Dan komen we onvermijdelijk bij de vraag of het Brussels Gewest bestaansreden heeft.

De Graeve: “Politiek-filosofisch is het Brussels Gewest een vergissing. Maar hiermee open je de doos van Pandora. De manier waarop Brussel vandaag alles tegelijk is – hoofdstad, gewest én Europese hoofdstad –, vergemakkelijkt de verhoudingen met de buren niet. De hoofdstad kan niet tegelijkertijd gelijke en meerdere zijn. Brussel wil meer geld, maar wil niet de inspraak toelaten die daarmee normaal gezien gepaard gaat. Nu gaan er in Brussel ook stemmen op om een Brusselse identiteit te vormen, waardoor je heel letterlijk een doorgedreven communautarisering in België zou krijgen.”

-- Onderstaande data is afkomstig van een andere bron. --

-- ==== Sys2Proof/Machine/Fabric.lean ====
section
/-! DEFINITION. The scale-up fabric as cores use it, class 0xE second half (R308, R309, R311 to R320): dispatch with its translation,
acceptances and responses, collectives, and the loss of a port. -/

namespace Sys2Proof.Machine

/-! ## Ranges (R311) -/

/-- A range of virtual addresses cut at 4 KiB page boundaries: address and length of each piece. -/
def pieces : Nat → Nat → Nat → List (Nat × Nat)
  | 0, _, _ => []
  | f + 1, va, n =>
    if n = 0 then []
    else
      let m := min n (4096 - va % 4096)
      (va, m) :: pieces f (va + m) (n - m)

def piecesOf (va n : Nat) : List (Nat × Nat) := pieces (n / 4096 + 2) va n

/-- One piece on `.f`, for core `c` and region values `r`: a remote address must translate to tier 10, a local one to HBM or lie in the
scratchpad window. -/
def transPiece (c : Nat) (r : Region) (remote : Bool) (a : Acc) (va n : Nat) (s : State) : Except (Nat × Word) (Nat × Nat) × State :=
  let v := BitVec.ofNat 64 va
  let limit := windowBase + r.spsize * 1024
  match translateFor (.banked c) (some c) r .f a {} v s with
  | (.error c, s1) => (.error (c, v), s1)
  | (.ok p, s1) =>
    if remote then
      match place p.pa with
      | .remote _ => (.ok (p.pa, n), s1)
      | _ => (.error (0x24, v), s1)
    else
      match place p.pa with
      | .hbm => (.ok (p.pa, n), s1)
      | .pad _ _ => if limit < va + n then (.error (0x27, BitVec.ofNat 64 limit), s1) else (.ok (p.pa, n), s1)
      | _ => (.error (0x24, v), s1)

/-- Every page of a range, in ascending order. -/
def transPieces (c : Nat) (g : Region) (remote : Bool) (a : Acc) :
    List (Nat × Nat) → State → Except (Nat × Word) (List (Nat × Nat)) × State
  | [], s => (.ok [], s)
  | (va, n) :: r, s =>
    match transPiece c g remote a va n s with
    | (.error e, s1) => (.error e, s1)
    | (.ok p, s1) =>
      match transPieces c g remote a r s1 with
      | (.ok ps, s2) => (.ok (p :: ps), s2)
      | (.error e, s2) => (.error e, s2)

def transRange (remote : Bool) (a : Acc) (va : Word) (n : Nat) (s : State) : Except (Nat × Word) (List (Nat × Nat)) × State :=
  transPieces s.core.id s.core.seq.eff remote a (piecesOf va.toNat n) s

/-- Bytes `off` to `off + len - 1` of a translated range. -/
def sliceP : List (Nat × Nat) → Nat → Nat → List (Nat × Nat)
  | [], _, _ => []
  | (pa, l) :: r, off, len =>
    if len = 0 then []
    else if l ≤ off then sliceP r (off - l) len
    else (pa + off, min len (l - off)) :: sliceP r 0 (len - min len (l - off))

def readP (s : State) (ps : List (Nat × Nat)) : List Byte := ps.flatMap fun p => s.rdBytes p.1 p.2

def writeP : List (Nat × Nat) → List Byte → State → State
  | [], _, s => s
  | (pa, l) :: r, bs, s => writeP r (bs.drop l) (s.wrBytes pa (bs.take l))

def poisonedP (s : State) (ps : List (Nat × Nat)) : Bool := ps.any fun p => isPoisoned s p.1 p.2

def markP (ps : List (Nat × Nat)) (s : State) : State := ps.foldl (fun t p => markPoison t p.1 p.2) s

/-- The byte offsets of a range that are poisoned, and the marking of such offsets. -/
def poisonOffsets (s : State) (ps : List (Nat × Nat)) : List Nat :=
  if poisonedP s ps then (List.range ((ps.map Prod.snd).sum)).filter fun k => poisonedP s (sliceP ps k 1) else []

def markOffsets (ps : List (Nat × Nat)) (ks : List Nat) (s : State) : State := ks.foldl (fun t k => markP (sliceP ps k 1) t) s

/-! ## Ports (R309) -/

/-- The ports that the requests of some pieces use. -/
def portsOf (s : State) (ps : List (Nat × Nat)) : List Nat := (ps.map fun p => portOf s p.1).eraseDups

/-! ## The fabric queue -/

def fabOf (s : State) : List FabOp := s.fab.ops.filter fun o => decide (o.core = s.core.id)

/-- The operation enters the queue. -/
def pushFab (o : FabOp) (s : State) : State :=
  bumpNum (setFab s { s.fab with ops := s.fab.ops ++ [{ o with id := s.fab.nextId }], nextId := s.fab.nextId + 1 })

def putOp (o : FabOp) (s : State) : State := setFab s { s.fab with ops := s.fab.ops.map fun x => if x.id = o.id then o else x }

def dropOp (id : Nat) (s : State) : State := setFab s { s.fab with ops := s.fab.ops.filter fun x => decide (x.id ≠ id) }

/-- An operation of the current task as it is dispatched. -/
def newOp (i : Instr) (tag n : Nat) (s : State) : FabOp :=
  { id := 0, core := s.core.id, tid := s.core.seq.tid, instr := i, num := nextNum s, tag := tag, n := n, launch := s.core.seq.launch,
    eff := s.core.seq.eff }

De Brusselse bevolking wijzigt heel snel, en sommigen zien daar nieuwe kansen voor het Gewest in. Anderen vrezen dat de verschillende gemeenschappen nog meer naast elkaar gaan leven.
De Graeve: “In deze stad legt de demografie een zware hypotheek op de toekomst. De prognose is dat we binnen een tiental jaar met 1,2 miljoen inwoners zitten, wat op de stad en op de Vlaamse Rand drukt. Vervolgens krijgen we een discours dat de communautaire problemen in de Rand probeert te neutraliseren door er een sociaal-economisch denken tegenover te plaatsen. Ik ben materialistisch genoeg om te weten dat macro-economische tendensen sterk wegen op democratische staten, maar je kunt je natuurlijk de vraag stellen wat je wilt in een sociaal-democratie. Wil je dat het sociaal-democratische de economie bepaalt, of andersom? Als democraat maak je keuzes over het type samenleving dat je wilt. Het geeft geen pas om te zeggen dat we binnen een paar jaar wel zullen zien wat er met Brussel gebeurt, wanneer de bevolking toegenomen is. Dat is om problemen vragen. Nu laat men de neoliberale agenda de politiek bepalen.”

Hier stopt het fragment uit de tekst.